The saga
of humanity's monumental struggle for dignity and prosperity never allows
puzzles to end. Ever since India's celebrated economic reforms of 1991, its principal
political formations, the BJP and the Congress, despite concurring on the need
for reforms, have engaged in a fascinating clash of ideas on the relative role
of Government and the markets in societal progress. The recent emergence of the
AAP as a representative of the aspirational underclass has intensified the
debate further. While none of them see the State and the market as engaged in
an intense zero-sum game, there is considerable difference in emphasis, and in
accent, which often is disproportionately skewed in favour of one or the other.

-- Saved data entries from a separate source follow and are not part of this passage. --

@[simp] theorem State.send_teams (x : Txn) : (s.send x).teams = s.teams := rfl
@[simp] theorem State.send_cores (x : Txn) : (s.send x).cores = s.cores := rfl
@[simp] theorem State.send_mem (x : Txn) : (s.send x).mem = s.mem := rfl
@[simp] theorem State.send_hostMem (x : Txn) : (s.send x).hostMem = s.hostMem := rfl
@[simp] theorem State.send_poison (x : Txn) : (s.send x).poison = s.poison := rfl
@[simp] theorem State.send_tracked (x : Txn) : (s.send x).tracked = s.tracked := rfl
@[simp] theorem State.send_dir (x : Txn) : (s.send x).dir = s.dir := rfl
@[simp] theorem State.send_msets (x : Txn) : (s.send x).msets = s.msets := rfl
@[simp] theorem State.send_msetLen (x : Txn) : (s.send x).msetLen = s.msetLen := rfl
@[simp] theorem State.send_mtags (x : Txn) : (s.send x).mtags = s.mtags := rfl
@[simp] theorem State.send_pools (x : Txn) : (s.send x).pools = s.pools := rfl
@[simp] theorem State.send_flights (x : Txn) : (s.send x).flights = s.flights := rfl
@[simp] theorem State.send_ats (x : Txn) : (s.send x).ats = s.ats := rfl
@[simp] theorem State.send_ctxs (x : Txn) : (s.send x).ctxs = s.ctxs := rfl
@[simp] theorem State.send_queues (x : Txn) : (s.send x).queues = s.queues := rfl
@[simp] theorem State.send_launches (x : Txn) : (s.send x).launches = s.launches := rfl
@[simp] theorem State.send_nextSerial (x : Txn) : (s.send x).nextSerial = s.nextSerial := rfl
@[simp] theorem State.send_lastQueue (x : Txn) : (s.send x).lastQueue = s.lastQueue := rfl
@[simp] theorem State.send_halted (x : Txn) : (s.send x).halted = s.halted := rfl
@[simp] theorem State.send_wanted (x : Txn) : (s.send x).wanted = s.wanted := rfl
@[simp] theorem State.send_conts (x : Txn) : (s.send x).conts = s.conts := rfl
@[simp] theorem State.send_codes (x : Txn) : (s.send x).codes = s.codes := rfl
@[simp] theorem State.send_dtlb (x : Txn) : (s.send x).dtlb = s.dtlb := rfl
@[simp] theorem State.send_windows (x : Txn) : (s.send x).windows = s.windows := rfl
@[simp] theorem State.send_barSizes (x : Txn) : (s.send x).barSizes = s.barSizes := rfl
@[simp] theorem State.send_readBuf (x : Txn) : (s.send x).readBuf = s.readBuf := rfl
@[simp] theorem State.send_atomEn (x : Txn) : (s.send x).atomEn = s.atomEn := rfl
@[simp] theorem State.send_vecMask (x : Txn) : (s.send x).vecMask = s.vecMask := rfl
@[simp] theorem State.send_vecPend (x : Txn) : (s.send x).vecPend = s.vecPend := rfl
@[simp] theorem State.send_notices (x : Txn) : (s.send x).notices = s.notices := rfl
@[simp] theorem State.send_hostAdds (x : Txn) : (s.send x).hostAdds = s.hostAdds := rfl
@[simp] theorem State.send_readOut (x : Txn) : (s.send x).readOut = s.readOut := rfl
@[simp] theorem State.send_readEp (x : Txn) : (s.send x).readEp = s.readEp := rfl
@[simp] theorem State.send_errLog (x : Txn) : (s.send x).errLog = s.errLog := rfl
@[simp] theorem State.send_errCount (x : Txn) : (s.send x).errCount = s.errCount := rfl
@[simp] theorem State.send_logBase (x : Txn) : (s.send x).logBase = s.logBase := rfl
@[simp] theorem State.send_repairs (x : Txn) : (s.send x).repairs = s.repairs := rfl
@[simp] theorem State.send_fuses (x : Txn) : (s.send x).fuses = s.fuses := rfl
@[simp] theorem State.send_spares (x : Txn) : (s.send x).spares = s.spares := rfl
@[simp] theorem State.send_spareChans (x : Txn) : (s.send x).spareChans = s.spareChans := rfl
@[simp] theorem State.send_badChans (x : Txn) : (s.send x).badChans = s.badChans := rfl
@[simp] theorem State.send_lostChans (x : Txn) : (s.send x).lostChans = s.lostChans := rfl
@[simp] theorem State.send_corrected (x : Txn) : (s.send x).corrected = s.corrected := rfl
@[simp] theorem State.send_corrLimit (x : Txn) : (s.send x).corrLimit = s.corrLimit := rfl
@[simp] theorem State.send_laneLimit (x : Txn) : (s.send x).laneLimit = s.laneLimit := rfl
@[simp] theorem State.send_planeBad (x : Txn) : (s.send x).planeBad = s.planeBad := rfl
@[simp] theorem State.send_sparePlane (x : Txn) : (s.send x).sparePlane = s.sparePlane := rfl
@[simp] theorem State.send_firmLate (x : Txn) : (s.send x).firmLate = s.firmLate := rfl
@[simp] theorem State.send_sparedWays (x : Txn) : (s.send x).sparedWays = s.sparedWays := rfl
@[simp] theorem State.send_testHours (x : Txn) : (s.send x).testHours = s.testHours := rfl
@[simp] theorem State.send_scrubHours (x : Txn) : (s.send x).scrubHours = s.scrubHours := rfl
@[simp] theorem State.send_mid (x : Txn) : (s.send x).mid = s.mid := rfl
@[simp] theorem State.send_eps (x : Txn) : (s.send x).eps = s.eps := rfl
@[simp] theorem State.send_routes (x : Txn) : (s.send x).routes = s.routes := rfl
@[simp] theorem State.send_ports (x : Txn) : (s.send x).ports = s.ports := rfl
@[simp] theorem State.send_islRefused (x : Txn) : (s.send x).islRefused = s.islRefused := rfl
@[simp] theorem State.send_islReset (x : Txn) : (s.send x).islReset = s.islReset := rfl
@[simp] theorem State.send_transit (x : Txn) : (s.send x).transit = s.transit := rfl
@[simp] theorem State.send_mx (x : Txn) : (s.send x).mx = s.mx := rfl
@[simp] theorem State.send_throttle (x : Txn) : (s.send x).throttle = s.throttle := rfl
@[simp] theorem State.send_hotAt (x : Txn) : (s.send x).hotAt = s.hotAt := rfl
@[simp] theorem State.send_stepAt (x : Txn) : (s.send x).stepAt = s.stepAt := rfl
@[simp] theorem State.send_cap (x : Txn) : (s.send x).cap = s.cap := rfl
@[simp] theorem State.send_clock (x : Txn) : (s.send x).clock = s.clock := rfl
@[simp] theorem State.send_ns (x : Txn) : (s.send x).ns = s.ns := rfl
@[simp] theorem State.send_agenda (x : Txn) : (s.send x).agenda = s.agenda := rfl
@[simp] theorem State.send_cur (x : Txn) : (s.send x).cur = s.cur := rfl
@[simp] theorem State.send_disagree (x : Txn) : (s.send x).disagree = s.disagree := rfl
@[simp] theorem State.send_draw (x : Txn) : (s.send x).draw = s.draw := rfl
@[simp] theorem State.send_nextId (x : Txn) : (s.send x).nextId = s.nextId := rfl
@[simp] theorem State.send_seqNo (x : Txn) : (s.send x).seqNo = s.seqNo := rfl
@[simp] theorem State.send_admitNo (x : Txn) : (s.send x).admitNo = s.admitNo := rfl

@[simp] theorem State.launchFlight_teams (x : Flight) : (s.launchFlight x).teams = s.teams := rfl
@[simp] theorem State.launchFlight_cores (x : Flight) : (s.launchFlight x).cores = s.cores := rfl
@[simp] theorem State.launchFlight_mem (x : Flight) : (s.launchFlight x).mem = s.mem := rfl
@[simp] theorem State.launchFlight_hostMem (x : Flight) : (s.launchFlight x).hostMem = s.hostMem := rfl
@[simp] theorem State.launchFlight_poison (x : Flight) : (s.launchFlight x).poison = s.poison := rfl
@[simp] theorem State.launchFlight_tracked (x : Flight) : (s.launchFlight x).tracked = s.tracked := rfl
@[simp] theorem State.launchFlight_dir (x : Flight) : (s.launchFlight x).dir = s.dir := rfl
@[simp] theorem State.launchFlight_msets (x : Flight) : (s.launchFlight x).msets = s.msets := rfl
@[simp] theorem State.launchFlight_msetLen (x : Flight) : (s.launchFlight x).msetLen = s.msetLen := rfl
@[simp] theorem State.launchFlight_mtags (x : Flight) : (s.launchFlight x).mtags = s.mtags := rfl
@[simp] theorem State.launchFlight_pools (x : Flight) : (s.launchFlight x).pools = s.pools := rfl
@[simp] theorem State.launchFlight_ats (x : Flight) : (s.launchFlight x).ats = s.ats := rfl
@[simp] theorem State.launchFlight_ctxs (x : Flight) : (s.launchFlight x).ctxs = s.ctxs := rfl
@[simp] theorem State.launchFlight_queues (x : Flight) : (s.launchFlight x).queues = s.queues := rfl
@[simp] theorem State.launchFlight_launches (x : Flight) : (s.launchFlight x).launches = s.launches := rfl
@[simp] theorem State.launchFlight_nextSerial (x : Flight) : (s.launchFlight x).nextSerial = s.nextSerial := rfl
@[simp] theorem State.launchFlight_lastQueue (x : Flight) : (s.launchFlight x).lastQueue = s.lastQueue := rfl
@[simp] theorem State.launchFlight_halted (x : Flight) : (s.launchFlight x).halted = s.halted := rfl
@[simp] theorem State.launchFlight_wanted (x : Flight) : (s.launchFlight x).wanted = s.wanted := rfl
@[simp] theorem State.launchFlight_conts (x : Flight) : (s.launchFlight x).conts = s.conts := rfl
@[simp] theorem State.launchFlight_codes (x : Flight) : (s.launchFlight x).codes = s.codes := rfl
@[simp] theorem State.launchFlight_dtlb (x : Flight) : (s.launchFlight x).dtlb = s.dtlb := rfl
@[simp] theorem State.launchFlight_windows (x : Flight) : (s.launchFlight x).windows = s.windows := rfl
@[simp] theorem State.launchFlight_barSizes (x : Flight) : (s.launchFlight x).barSizes = s.barSizes := rfl
@[simp] theorem State.launchFlight_readBuf (x : Flight) : (s.launchFlight x).readBuf = s.readBuf := rfl
@[simp] theorem State.launchFlight_atomEn (x : Flight) : (s.launchFlight x).atomEn = s.atomEn := rfl
@[simp] theorem State.launchFlight_vecMask (x : Flight) : (s.launchFlight x).vecMask = s.vecMask := rfl
@[simp] theorem State.launchFlight_vecPend (x : Flight) : (s.launchFlight x).vecPend = s.vecPend := rfl
@[simp] theorem State.launchFlight_notices (x : Flight) : (s.launchFlight x).notices = s.notices := rfl
@[simp] theorem State.launchFlight_hostAdds (x : Flight) : (s.launchFlight x).hostAdds = s.hostAdds := rfl
@[simp] theorem State.launchFlight_readOut (x : Flight) : (s.launchFlight x).readOut = s.readOut := rfl
@[simp] theorem State.launchFlight_readEp (x : Flight) : (s.launchFlight x).readEp = s.readEp := rfl
@[simp] theorem State.launchFlight_errLog (x : Flight) : (s.launchFlight x).errLog = s.errLog := rfl
@[simp] theorem State.launchFlight_errCount (x : Flight) : (s.launchFlight x).errCount = s.errCount := rfl
@[simp] theorem State.launchFlight_logBase (x : Flight) : (s.launchFlight x).logBase = s.logBase := rfl
@[simp] theorem State.launchFlight_repairs (x : Flight) : (s.launchFlight x).repairs = s.repairs := rfl
@[simp] theorem State.launchFlight_fuses (x : Flight) : (s.launchFlight x).fuses = s.fuses := rfl
@[simp] theorem State.launchFlight_spares (x : Flight) : (s.launchFlight x).spares = s.spares := rfl
@[simp] theorem State.launchFlight_spareChans (x : Flight) : (s.launchFlight x).spareChans = s.spareChans := rfl
@[simp] theorem State.launchFlight_badChans (x : Flight) : (s.launchFlight x).badChans = s.badChans := rfl
@[simp] theorem State.launchFlight_lostChans (x : Flight) : (s.launchFlight x).lostChans = s.lostChans := rfl
@[simp] theorem State.launchFlight_corrected (x : Flight) : (s.launchFlight x).corrected = s.corrected := rfl
@[simp] theorem State.launchFlight_corrLimit (x : Flight) : (s.launchFlight x).corrLimit = s.corrLimit := rfl
@[simp] theorem State.launchFlight_laneLimit (x : Flight) : (s.launchFlight x).laneLimit = s.laneLimit := rfl
@[simp] theorem State.launchFlight_planeBad (x : Flight) : (s.launchFlight x).planeBad = s.planeBad := rfl
@[simp] theorem State.launchFlight_sparePlane (x : Flight) : (s.launchFlight x).sparePlane = s.sparePlane := rfl
@[simp] theorem State.launchFlight_firmLate (x : Flight) : (s.launchFlight x).firmLate = s.firmLate := rfl
@[simp] theorem State.launchFlight_sparedWays (x : Flight) : (s.launchFlight x).sparedWays = s.sparedWays := rfl
@[simp] theorem State.launchFlight_testHours (x : Flight) : (s.launchFlight x).testHours = s.testHours := rfl
@[simp] theorem State.launchFlight_scrubHours (x : Flight) : (s.launchFlight x).scrubHours = s.scrubHours := rfl
@[simp] theorem State.launchFlight_mid (x : Flight) : (s.launchFlight x).mid = s.mid := rfl
@[simp] theorem State.launchFlight_eps (x : Flight) : (s.launchFlight x).eps = s.eps := rfl
@[simp] theorem State.launchFlight_routes (x : Flight) : (s.launchFlight x).routes = s.routes := rfl
@[simp] theorem State.launchFlight_ports (x : Flight) : (s.launchFlight x).ports = s.ports := rfl
@[simp] theorem State.launchFlight_islRefused (x : Flight) : (s.launchFlight x).islRefused = s.islRefused := rfl
@[simp] theorem State.launchFlight_islReset (x : Flight) : (s.launchFlight x).islReset = s.islReset := rfl
@[simp] theorem State.launchFlight_outQ (x : Flight) : (s.launchFlight x).outQ = s.outQ := rfl
@[simp] theorem State.launchFlight_transit (x : Flight) : (s.launchFlight x).transit = s.transit := rfl
@[simp] theorem State.launchFlight_mx (x : Flight) : (s.launchFlight x).mx = s.mx := rfl
@[simp] theorem State.launchFlight_throttle (x : Flight) : (s.launchFlight x).throttle = s.throttle := rfl
@[simp] theorem State.launchFlight_hotAt (x : Flight) : (s.launchFlight x).hotAt = s.hotAt := rfl
@[simp] theorem State.launchFlight_stepAt (x : Flight) : (s.launchFlight x).stepAt = s.stepAt := rfl
@[simp] theorem State.launchFlight_cap (x : Flight) : (s.launchFlight x).cap = s.cap := rfl
@[simp] theorem State.launchFlight_clock (x : Flight) : (s.launchFlight x).clock = s.clock := rfl
@[simp] theorem State.launchFlight_ns (x : Flight) : (s.launchFlight x).ns = s.ns := rfl
@[simp] theorem State.launchFlight_agenda (x : Flight) : (s.launchFlight x).agenda = s.agenda := rfl
@[simp] theorem State.launchFlight_cur (x : Flight) : (s.launchFlight x).cur = s.cur := rfl
@[simp] theorem State.launchFlight_disagree (x : Flight) : (s.launchFlight x).disagree = s.disagree := rfl
@[simp] theorem State.launchFlight_draw (x : Flight) : (s.launchFlight x).draw = s.draw := rfl
@[simp] theorem State.launchFlight_seqNo (x : Flight) : (s.launchFlight x).seqNo = s.seqNo := rfl
@[simp] theorem State.launchFlight_admitNo (x : Flight) : (s.launchFlight x).admitNo = s.admitNo := rfl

A clear understanding of the role of Government in achieving growth with
justice is critical to achieving lasting political success. And it is this lack
of clarity and conviction that led to the political demise of the post-1998
regimes, and threatens to derail the present Government's initiatives, that are
rooted in a long-term vision for systemic change.
For several decades, the famed
Washington Consensus enjoyed a virtual monopoly over providing the “right”
prescriptions for growth and development. The essence of the consensus –
expanding the role of the market forces and constraining the role of the State
– has been considered sacrosanct. By integrating into the world economy, and allowing
for greater private participation and more competition, the Indian “tiger’’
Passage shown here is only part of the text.